WHAT IS REQUIRED ::
How many lines of the listing below contain "gang"? State the number alone.

------------------------------------

-- ==== Sys2Proof/Machine/State.lean ====
section
/-! DEFINITION. The state of one package (01 R10 to R24), as plain data, and the machine right after reset. A
place is one number: a global physical address below 2^56, then the scratchpads, pools and pantries
(`padBase`, `poolBase`, `pantBase` of Ops). A thread is named by its unique number `uid`. -/

namespace Sys2Proof.Machine

/-! ### A thread's context (02 R42, R49; 10 R188) -/

/-- The three states of a guard slot (R49). -/
inductive KState where
  | f | t | pending
  deriving DecidableEq, Repr

/-- Partition modes (Table 2.7). -/
inductive PMode where
  | m16 | m8 | m4
  deriving DecidableEq, Repr

/-- A destination of a result. -/
inductive Dest where
  | g (r : GReg)
  | v (r : VReg)
  | k (r : KReg)
  | m (r : MReg)
  | none
  deriving DecidableEq, Repr

/-- A register value: a g value with its D bit, a v value, a guard or a lane mask. -/
inductive RVal where
  | g (x : Word) (d : Bool)
  | v (x : Vec)
  | k (b : Bool)
  | m (x : BitVec 16)
  | none
  deriving DecidableEq, Repr

/-- A write in program order to a register that has a long result outstanding (R47); `val` is none until the
result is determined. `out` holds while it is outstanding. -/
structure Wr where
  id   : Nat
  dest : Dest
  val  : Option RVal
  out  : Bool
  deriving DecidableEq, Repr

/-- Flags not yet recorded, in program order (R75). -/
structure FlagWr where
  id   : Nat
  r    : Raise
  done : Bool
  deriving DecidableEq, Repr

/-- Why a parked thread waits; each is a condition on the state, or a reply that an event brings. -/
inductive Park where
  /-- The switch marker (R48). -/
  | marker
  /-- A pending guard slot (R50). -/
  | guard (k : KReg)
  /-- Not before this time (dead cycles, R62), nor before a marker that is still to apply. -/
  | dead (t : Nat) (mk : Bool)
  /-- YIELD: until every uid listed has issued, or the time (YIELD entry), but not before the end of dead cycles; then a
  marker still to apply. -/
  | yield (t dead : Nat) (others : List Nat) (mk : Bool)
  /-- A fetch line is on its way (R62). -/
  | fetch
  /-- The flags of every earlier instruction are recorded (R87). -/
  | flags
  /-- The integer divider or the divide unit is free (R61, R86). -/
  | divider (fp : Bool)
  /-- The repetition has finished (R98). -/
  | repDone
  /-- The accumulator is free, or owned by the thread (R104). -/
  | acc (a : AccReg)
  /-- The matrix queue has room (R105). -/
  | mqRoom
  /-- The accumulator has no operation left (R117, MFIN). -/
  | accIdle (a : AccReg)
  /-- A mailbox register is present (MBRD). -/
  | mailbox (n : MbReg)
  /-- The engine queue has room (R214). -/
  | engRoom (q : Nat)
  /-- A command of the caller's virtual core is final (EWAIT). -/
  | engFinal (q seq : Nat)
  /-- A circular buffer holds a filled slot or is undefined (CBTAKE). -/
  | cbFilled (n : BitVec 3)
  /-- The inbox holds an entry readable by the thread (CLWAIT). -/
  | inbox
  /-- A tensor has reached a version (TVER). -/
  | version (t : BitVec 32) (v : Word)
  /-- MWAIT: triggered, interrupted or timed out (R163). -/
  | monitor
  /-- The chip time has been reached (TIME.W). -/
  | time (t : Word)
  /-- The hold of the core is free (HALT). -/
  | holdFree
  /-- The core is quiescent apart from the caller (R262). -/
  | quiescent
  /-- No guard pending and no command non-final (MIGR, R222). -/
  | movable
  /-- Every attached member's product that reads this shared stage has started (06 R123). -/
  | shared (a : AccReg)
  /-- Every detached member waits at this tag; none at GEND (GREJ, GEND). -/
  | rejoin (tag : Option (BitVec 16))
  /-- A follower waits for the leader (GREJ, GEND). -/
  | follower (tag : Option (BitVec 16))
  /-- Forwarded instructions (R100). -/
  | forward
  /-- The GEN wrap walk has finished (R142). -/
  | genWalk
  /-- An earlier load or atomic of the core to these bytes is under way (13 R234). -/
  | sameByte (pl n : Nat)
  /-- An absent tensor: until its rebuild has ended (07 R150). -/
  | absent
  /-- A core has a free slot for a MIGR to this virtual core. -/
  | slot (v : BitVec 16)
  /-- No long result is outstanding: then the fault is taken (03 R63). -/
  | settled
  /-- A link leads to the package that holds a place (18 R291). -/
  | link (pl : Nat)
  /-- The context can be captured (09 R163). -/
  | captured
  /-- The leader's tile for this stage has been delivered (06 R123). -/
  | tile (a : AccReg) (b : Bool)
  /-- A reply that an event brings. -/
  | reply
  deriving DecidableEq, Repr
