/-- What a core holds of the line of an address. -/
inductive LineRes where
  | hit (line : BitVec 512) (parityFailed : Bool)
  | miss (pa : Nat)
  | trap (t : Trap)
  deriving DecidableEq, Repr

/-- The line of a PC, as the fetch unit of a core finds it for a thread (R28, R152, R153). Open points: log 25 (DEDUCED). -/
def lineAt (s : State) (core : Nat) (c : Ctx) (pc : Word) : LineRes :=
  if topByte pc ≠ 0 then .trap (badspace (c.who core) pc)
  else match xlate s core c.rid.toNat (lineVa pc) with
    | .page l => .trap (pageTrap pc l .fetch)
    | .ok pa e =>
      if !e.xe then .trap (protect pc .fetch)
      else match (s.core core).icache.get? pa with
        | some (b, bad) => .hit b bad
        | none => .miss pa

/-- The word of the instruction a thread is at: the forwarded one for an attached gang member. -/
def curWord (s : State) (p : Nat × Nat) (c : Ctx) : IWord :=
  let own := match lineAt s p.1 c c.pc with | .hit b _ => instrAt b (slotOf c.pc) | _ => 0
  match c.gang with
  | some g => (match g.queue with | f :: _ => if g.attached then f.w else own | [] => own)
  | none => own

/-! ### Taking a fault or a violation -/

/-- Freeze one thread, keeping what it waited for (R249). -/
def Ctx.freeze (c : Ctx) : Ctx :=
  { c with wait := match c.wait with | .ready => .frozen none | .parked p => .frozen (some p) | w => w }
/-- End the freeze of one thread. -/
def Ctx.thaw (c : Ctx) : Ctx :=
  { c with wait := match c.wait with | .frozen none => .ready | .frozen (some p) => .parked p | w => w }

/-- Freeze every thread of an instance (Table 14.1). -/
def freezeInstance (s : State) (tid : BitVec 32) (n : Nat) : State :=
  match (s.task? tid).bind fun t => t.inst? n with
  | none => s
  | some i =>
    (i.uids.foldl (fun s u => s.modUid u Ctx.freeze) s).modTask tid fun t => t.modInst n fun i => { i with frozen := true }

/-- Resume every thread of a frozen instance. -/
def thawInstance (s : State) (tid : BitVec 32) (n : Nat) : State :=
  match (s.task? tid).bind fun t => t.inst? n with
  | none => s
  | some i =>
    if i.frozen then
      (i.uids.foldl (fun s u => s.modUid u Ctx.thaw) s).modTask tid fun t => t.modInst n fun i => { i with frozen := false }
    else s

/-- Free a frame, and let a waiting event take it (R253). -/
def freeFrame (s : State) (owner f : Nat) : State :=
  let s1 := s.modRegion owner fun r => { r with frames := r.frames.setIfInBounds f none }
  match s1.region? owner with
  | some r => if r.waiting.isEmpty then s1 else s1.later (.deferredTrapDelivery owner)
  | none => s1

/-- The free handler slots of a core. -/
def freeHandlers (k : Core) : List Nat :=
  (List.range k.mode.slots).filter fun n => k.mode.handler n && (k.slots.get? n).isNone

/-- The starts of handlers that are still to come on a core, less those that are under way. -/
def startsDue (s : State) (core : Nat) : Nat :=
  Nat.min (s.core core).hq.length (freeHandlers (s.core core)).length -
    (s.agenda.filter fun a => match a.2 with | .handlerStart c => c == core | _ => false).length

/-- Let each free handler slot take a message, each within 24 cycles (R168). -/
def pokeHandler (s : State) (core : Nat) : State :=
  (List.range (startsDue s core)).foldl (fun s _ => s.after (cycles s (dieOf core) (s.freeDelay % 25)) (.handlerStart core)) s

/-- Take a fault or a violation of a thread at its current instruction. A task's thread: a violation freezes the
instance and is delivered; a fault is decided by R205. A handler: the record carries the sender's task and instance, and
the sending instance faults (R169). A fault-domain thread ends, and its record goes to the parent's domain with NESTED
set and VIOL clear (R255). -/
def takeTrapOf (s : State) (core : Nat) (c : Ctx) (t : Trap) : State :=
  let slot := c.dslot.toNat
  match c.kind with
  | .task =>
    let w := recordWords s c.tid c.inst (if t.isViol then rVIOL else 0) c.pc c.vcid slot 0 t
    let e : TrapEvent := ⟨s.now, c.rid.toNat, w, .inst c.tid c.inst.toNat c.uid, c.vcid, c.tid, c.inst⟩
    if t.isViol then deliver (freezeInstance s c.tid c.inst.toNat) e
    else faultInstance s c.tid c.inst.toNat t.cause core (some e)
  | .handler tid inst _ =>
    let w := recordWords s tid inst 0 c.pc c.vcid slot 0 t
    let rid := match s.task? tid with | some k => k.rid.toNat | none => c.rid.toNat
    let s1 := pokeHandler (removeThread s c.uid) core
    let s2 := deliver s1 ⟨s.now, rid, w, .none, c.vcid, tid, inst⟩
    faultInstance s2 tid inst.toNat 0 core none
  | .domain _ owner frame _ =>
    let w := recordWords s c.tid c.inst rNESTED c.pc c.vcid slot 0 t
    let parent := (s.region? owner).bind (·.parent)
    let e : TrapEvent := ⟨s.now, parent.getD owner, w, .none, c.vcid, c.tid, c.inst⟩
    let s1 := freeFrame (removeThread s c.uid) owner frame
    match parent with
    | some p => deliverFrom true 9 s1 p e
    | none => hostTrap s1 e

/-- Take a fault or a violation of the thread in a slot at its current instruction, once its outstanding results have
returned: until then the instruction waits, and is issued again (03 R63). Open points: log 40, 73 (DEDUCED). -/
def takeTrap (s : State) (p : Nat × Nat) (t : Trap) : State :=
  match s.ctx? p with
  | some c => if c.busy then parkOn s p .settled else takeTrapOf s p.1 c t
  | none => s

/-- A thread that issues nothing until its results on their way have returned, and then takes a fault (03 R63). -/
def Ctx.holdFault (c : Ctx) (t : Trap) : Ctx :=
  { c with fault := some t, wait := match c.wait with | .frozen _ => .frozen (some .settled) | _ => .parked .settled }

/-- Take a fault or a violation of a thread wherever it is, for a reason that an event brings: at once, or when the results
that are on their way have returned (03 R63). A thread that waits for one fault takes no other. Open points: log 73
(DEDUCED). -/
def takeTrapUid (s : State) (uid : Nat) (t : Trap) : State :=
  match s.ctxOf? uid with
  | some c =>
    if c.fault.isSome then s
    else if c.returning then s.modUid uid fun c => c.holdFault t
    else takeTrapOf s (match s.whereIs uid with | some p => p.1 | none => (s.vcore c.vcid.toNat).phys) c t
  | none => s

/-- Take the fault that waited for a thread's results, once they have returned (03 R63). -/
def takeHeldFault (s : State) (uid : Nat) : State :=
  match s.ctxOf? uid with
  | some c =>
    (match c.fault with
     | some t => if c.returning then s else takeTrapUid (s.modUid uid fun c => { c with fault := none }) uid t
     | none => s)
  | none => s

/-- Take a fault of a thread at an earlier instruction of its own, whose access came to an end only now. Open points: log
34 (DEDUCED). -/
def takeTrapAt (s : State) (uid : Nat) (pc : Word) (t : Trap) : State :=
  takeTrapUid (s.modUid uid fun c => if c.fault.isSome then c else { c with pc := pc }) uid t

/-- ILLEGAL with the words of Table 14.4. -/
def illegalTrap (w : IWord) : Trap :=
  { cause := 0x01, w28 := (w >>> 64).setWidth 64, w30 := w.setWidth 64 }

/-- Take ILLEGAL at the thread's current instruction. -/
def takeIllegal (s : State) (p : Nat × Nat) : State :=
  match s.ctx? p with
  | some c => takeTrap s p (illegalTrap (curWord s p c))
  | none => s

/-! ### Violations of a link channel (14 R249) -/

/-- May a request on a channel be a violation? The payload's coding is not in the spec: a free choice, on the channel that
carries requests to memory (18 Table 18.10). Open points: log 16 (PRESUMED). -/
def violates (s : State) (vc : BitVec 4) (n : Nat) : Option Nat :=
  if vc = 2 ∧ s.choose (800 + 2 * n) 2 = 1 then
    match s.regions.filter fun e => !e.2.ended with
    | [] => none
    | l => (l[s.choose (801 + 2 * n) l.length]?).map (·.1)
  else none

/-- Freeze a receiving channel at a request, and deliver its record (14 R249, Table 14.3). Open points: log 16 (PRESUMED),
log 54 (DEDUCED). -/
def freezeChannel (s : State) (n : Nat) (vc : BitVec 4) (request : List Byte) (rid : Nat) : State :=
  let s1 := s.modLink n fun l => { l with frozen := l.frozen ++ [(vc, request)] }
  let vcid : BitVec 16 := match s.region? rid with | some r => BitVec.ofNat 16 r.core0 | none => 0
  let w := recordWords s 0 0 (rVIOL + rLINK) 0 vcid 0 n { cause := 0x20, addr := s.freeW 802, w28 := s.freeW 803 &&& 0x7FF }
  deliver s1 ⟨s.now, rid, w, .link n vc.toNat, vcid, 0, 0⟩

/-- Serve requests of a channel in order: one that violates freezes it, and those behind it wait. Open points: log 16
(PRESUMED). -/
def serveChannel (s : State) (n : Nat) (vc : BitVec 4) : List (List Byte) → State
  | [] => s
  | x :: xs => match violates s vc (100 + xs.length) with
    | some rid => freezeChannel (s.modLink n fun l => { l with held := l.held ++ xs.map fun b => (vc, b) }) n vc x rid
    | none => serveChannel s n vc xs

------------------------------------

RESULT OF THE EXERCISE ::
2